Drought elsewhere impacts East Tennessee crops

(WBIR-Lenoir City) Dry weather in the Southern Plains is affecting farmers and their crops in East Tennessee.

For several months, the drought has caused a steady increase in the price of wheat.

But that changed this week.

"I thought we were looking at a good steady price but in the last week, wheat's dropped off between 50 to 60 cents a bushel. Don't really hear any good explanation for that but it has dropped," said Don Bailey, owner of Bailey Farms in Lenoir City.

Bailey grows about 1,000 acres of wheat on his farm. He said it is likely he will have a good crop this summer, but the price of it is more unpredictable.

Bailey watched the price of wheat rise this year from $6, to $6.50, to $7 within the past three weeks.

"Two years ago, wheat was in the $8 to $9 bushel range. So $7 is better than $6 but it's sure not as good as $8 or $9," Bailey said.

But the price fell after some areas saw rainfall.

As of Friday, the price fell to $6.74 per bushel, dropping for the eighth straight day. The Associated Press reported it as the biggest decline since September 2011.

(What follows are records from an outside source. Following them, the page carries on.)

-- ==== Sys2Proof/Laws/Sparse.lean ====
section
/-! SUPPORT. The laws of sparse maps: reads after writes, and the canonical form that every operation keeps. -/

namespace Sys2Proof.Machine

variable {α : Type}

@[simp] theorem Sparse.get_nil (d : α) (x : Nat) : Sparse.get d [] x = d := rfl

theorem Sparse.get_cons (d : α) (k : Nat) (v : α) (m : Sparse α) (x : Nat) :
    Sparse.get d ((k, v) :: m) x = if x = k then v else Sparse.get d m x := rfl

/-- Entries of other indexes do not matter for an index. -/
theorem Sparse.get_filter (d : α) (p : Nat × α → Bool) (m : Sparse α) (x : Nat) (h : ∀ v, p (x, v) = true) :
    Sparse.get d (m.filter p) x = Sparse.get d m x := by
  induction m with
  | nil => rfl
  | cons e m ih =>
    obtain ⟨k, v⟩ := e
    by_cases hk : x = k
    · subst hk; simp [h, Sparse.get_cons]
    · by_cases hp : p (k, v) = true <;> simp [hp, Sparse.get_cons, hk, ih]

theorem Sparse.get_filter_none (d : α) (p : Nat × α → Bool) (m : Sparse α) (x : Nat) (h : ∀ v, p (x, v) = false) :
    Sparse.get d (m.filter p) x = d := by
  induction m with
  | nil => rfl
  | cons e m ih =>
    obtain ⟨k, v⟩ := e
    by_cases hp : p (k, v) = true
    · have hk : x ≠ k := by
        intro hk
        subst hk
        simp [h] at hp
      simp [hp, Sparse.get_cons, hk, ih]
    · simp [hp, ih]

@[simp] theorem Sparse.get_erase_self (d : α) (m : Sparse α) (x : Nat) : Sparse.get d (Sparse.erase m x) x = d :=
  Sparse.get_filter_none d _ m x (by simp)

theorem Sparse.get_erase_of_ne (d : α) (m : Sparse α) {x y : Nat} (h : y ≠ x) :
    Sparse.get d (Sparse.erase m x) y = Sparse.get d m y :=
  Sparse.get_filter d _ m y (by simp [h])

theorem Sparse.get_place (d : α) (m : Sparse α) (x y : Nat) (v : α) (hm : ∀ e ∈ m, e.1 ≠ x) :
    Sparse.get d (Sparse.place x v m) y = if y = x then v else Sparse.get d m y := by
  induction m with
  | nil => simp [Sparse.place, Sparse.get_cons]
  | cons e m ih =>
    obtain ⟨k, w⟩ := e
    have hk : k ≠ x := hm (k, w) (by simp)
    have ih := ih fun e he => hm e (by simp [he])
    by_cases hx : x < k
    · simp [Sparse.place, hx, Sparse.get_cons]
    · simp only [Sparse.place, hx, if_false, Sparse.get_cons, ih]
      by_cases hy : y = k
      · subst hy; simp [hk]
      · simp [hy]

variable [DecidableEq α]

/-- A read after a write: the written index gives the value, every other index what it gave before. -/
theorem Sparse.get_set (d : α) (m : Sparse α) (x y : Nat) (v : α) :
    Sparse.get d (Sparse.set d m x v) y = if y = x then v else Sparse.get d m y := by
  unfold Sparse.set
  by_cases hv : v = d
  · simp only [hv, if_true]
    by_cases hy : y = x
    · subst hy; simp
    · simp [hy, Sparse.get_erase_of_ne]
  · simp only [hv, if_false]
    rw [Sparse.get_place d _ x y v (by simp [Sparse.erase])]
    by_cases hy : y = x
    · simp [hy]
    · simp [hy, Sparse.get_erase_of_ne]

@[simp] theorem Sparse.get_set_self (d : α) (m : Sparse α) (x : Nat) (v : α) : Sparse.get d (Sparse.set d m x v) x = v := by
  simp [Sparse.get_set]

theorem Sparse.get_set_of_ne (d : α) (m : Sparse α) {x y : Nat} (v : α) (h : y ≠ x) :
    Sparse.get d (Sparse.set d m x v) y = Sparse.get d m y := by
  simp [Sparse.get_set, h]

/-- Indexes that a list of writes does not name keep their values. -/
theorem Sparse.get_setAll_of_not_mem (d : α) (w : List (Nat × α)) (m : Sparse α) (y : Nat) (h : ∀ e ∈ w, e.1 ≠ y) :
    Sparse.get d (Sparse.setAll d m w) y = Sparse.get d m y := by
  induction w generalizing m with
  | nil => rfl
  | cons e w ih =>
    obtain ⟨k, v⟩ := e
    have hk : k ≠ y := h (k, v) (by simp)
    rw [Sparse.setAll, ih _ fun e he => h e (by simp [he]), Sparse.get_set_of_ne d m v (Ne.symm hk)]

/-- A list of writes that gives every index it names one value. -/
theorem Sparse.get_setAll_of_mem (d : α) (f : Nat → α) (w : List (Nat × α)) (m : Sparse α) (y : Nat)
    (hf : ∀ e ∈ w, e.2 = f e.1) (h : ∃ e ∈ w, e.1 = y) : Sparse.get d (Sparse.setAll d m w) y = f y := by
  induction w generalizing m with
  | nil => simp at h
  | cons e w ih =>
    obtain ⟨k, v⟩ := e
    rw [Sparse.setAll]
    by_cases hw : ∃ e ∈ w, e.1 = y
    · exact ih _ (fun e he => hf e (by simp [he])) hw
    · have hk : k = y := by
        obtain ⟨e, he, hy⟩ := h
        rcases List.mem_cons.mp he with rfl | he
        · exact hy
        · exact absurd ⟨e, he, hy⟩ hw
      have hv : v = f k := hf (k, v) (by simp)
      rw [Sparse.get_setAll_of_not_mem d w _ y fun e he hy => hw ⟨e, he, hy⟩]
      subst hk
      simp [hv]

/-! ### The canonical form -/

theorem Sparse.wfFrom_mono (d : α) (m : Sparse α) {a b : Nat} (h : a ≤ b) (hb : Sparse.wfFrom d b m = true) :
    Sparse.wfFrom d a m = true := by
  cases m with
  | nil => rfl
  | cons e m =>
    obtain ⟨k, v⟩ := e
    simp only [Sparse.wfFrom, Bool.and_eq_true, decide_eq_true_eq] at hb ⊢
    exact ⟨⟨by omega, hb.1.2⟩, hb.2⟩

theorem Sparse.wfFrom_filter (d : α) (p : Nat × α → Bool) (m : Sparse α) (lo : Nat) (h : Sparse.wfFrom d lo m = true) :
    Sparse.wfFrom d lo (m.filter p) = true := by
  induction m generalizing lo with
  | nil => rfl
  | cons e m ih =>
    obtain ⟨k, v⟩ := e
    simp only [Sparse.wfFrom, Bool.and_eq_true, decide_eq_true_eq] at h
    have hm := ih (k + 1) h.2
    by_cases hp : p (k, v) = true
    · simp only [List.filter_cons, hp, if_true, Sparse.wfFrom, Bool.and_eq_true, decide_eq_true_eq]
      exact ⟨h.1, hm⟩
    · simp only [List.filter_cons, hp]
      exact Sparse.wfFrom_mono d _ (by omega) hm

theorem Sparse.wfFrom_place (d : α) (m : Sparse α) (x : Nat) (v : α) (lo : Nat) (hv : v ≠ d) (hx : lo ≤ x)
    (hm : ∀ e ∈ m, e.1 ≠ x) (h : Sparse.wfFrom d lo m = true) : Sparse.wfFrom d lo (Sparse.place x v m) = true := by
  induction m generalizing lo with
  | nil => simp [Sparse.place, Sparse.wfFrom, hv, hx]
  | cons e m ih =>
    obtain ⟨k, w⟩ := e
    have hk : k ≠ x := hm (k, w) (by simp)
    simp only [Sparse.wfFrom, Bool.and_eq_true, decide_eq_true_eq] at h
    by_cases hlt : x < k
    · simp only [Sparse.place, hlt, if_true, Sparse.wfFrom, Bool.and_eq_true, decide_eq_true_eq]
      exact ⟨⟨hx, hv⟩, ⟨⟨by omega, h.1.2⟩, h.2⟩⟩
    · simp only [Sparse.place, hlt, if_false, Sparse.wfFrom, Bool.and_eq_true, decide_eq_true_eq]
      exact ⟨h.1, ih (k + 1) (by omega) (fun e he => hm e (by simp [he])) h.2⟩

/-- A write keeps the canonical form. -/
theorem Sparse.wf_set (d : α) (m : Sparse α) (x : Nat) (v : α) (h : Sparse.wf d m = true) :
    Sparse.wf d (Sparse.set d m x v) = true := by
  unfold Sparse.set
  have he : Sparse.wfFrom d 0 (Sparse.erase m x) = true := Sparse.wfFrom_filter d _ m 0 h
  by_cases hv : v = d
  · simp [hv, Sparse.wf, he]
  · simp only [hv, if_false]
    exact Sparse.wfFrom_place d _ x v 0 hv (by omega) (by simp [Sparse.erase]) he

/-- A list of writes keeps the canonical form. -/
theorem Sparse.wf_setAll (d : α) (w : List (Nat × α)) (m : Sparse α) (h : Sparse.wf d m = true) :
    Sparse.wf d (Sparse.setAll d m w) = true := by
  induction w generalizing m with
  | nil => exact h
  | cons e w ih => exact ih _ (Sparse.wf_set d m _ _ h)

/-- Clearing a range keeps the canonical form. -/
theorem Sparse.wf_clearRange (d : α) (m : Sparse α) (lo hi : Nat) (h : Sparse.wf d m = true) :
    Sparse.wf d (Sparse.clearRange m lo hi) = true :=
  Sparse.wfFrom_filter d _ m 0 h

/-- Keeping some entries keeps the canonical form. -/
theorem Sparse.wf_filter (d : α) (p : Nat × α → Bool) (m : Sparse α) (h : Sparse.wf d m = true) :
    Sparse.wf d (m.filter p) = true :=
  Sparse.wfFrom_filter d p m 0 h

omit [DecidableEq α] in
/-- A cleared range reads as the default, and the rest as before. -/
theorem Sparse.get_clearRange (d : α) (m : Sparse α) (lo hi y : Nat) :
    Sparse.get d (Sparse.clearRange m lo hi) y = if lo ≤ y ∧ y < hi then d else Sparse.get d m y := by
  by_cases h : lo ≤ y ∧ y < hi
  · rw [if_pos h]
    refine Sparse.get_filter_none d _ m y fun v => ?_
    simp only [Bool.or_eq_false_iff, decide_eq_false_iff_not]
    omega
  · rw [if_neg h]
    refine Sparse.get_filter d _ m y fun v => ?_
    simp only [Bool.or_eq_true, decide_eq_true_eq]
    omega

/-- Equal canonical maps: two canonical maps that read alike are the same list. -/
theorem Sparse.get_of_lt (d : α) (m : Sparse α) (lo x : Nat) (h : Sparse.wfFrom d lo m = true) (hx : x < lo) :
    Sparse.get d m x = d := by
  induction m generalizing lo with
  | nil => rfl
  | cons e m ih =>
    obtain ⟨k, v⟩ := e
    simp only [Sparse.wfFrom, Bool.and_eq_true, decide_eq_true_eq] at h
    rw [Sparse.get_cons, if_neg (by omega)]
    exact ih (k + 1) h.2 (by omega)

end Sys2Proof.Machine
end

Bailey said he feels lucky to have locked in the price for a third of his wheat crop back in March.

"I thought maybe I'd priced it too soon but now that I'm looking at what the markets are doing in the past few days, it's back down to what we booked at then. So 50 cents a bushel doesn't sound like a lot but when you're looking at 50,000-70,000 bushels, it can add up to a lot of money," he said.

Bailey Farms will not cut the wheat for another four weeks. But according to Bailey, historically, wheat prices drop around harvest time because farmers cannot store it all.

Bailey Farms also owns other crops, like corn and soybeans. Both of those products' prices also fell on Friday.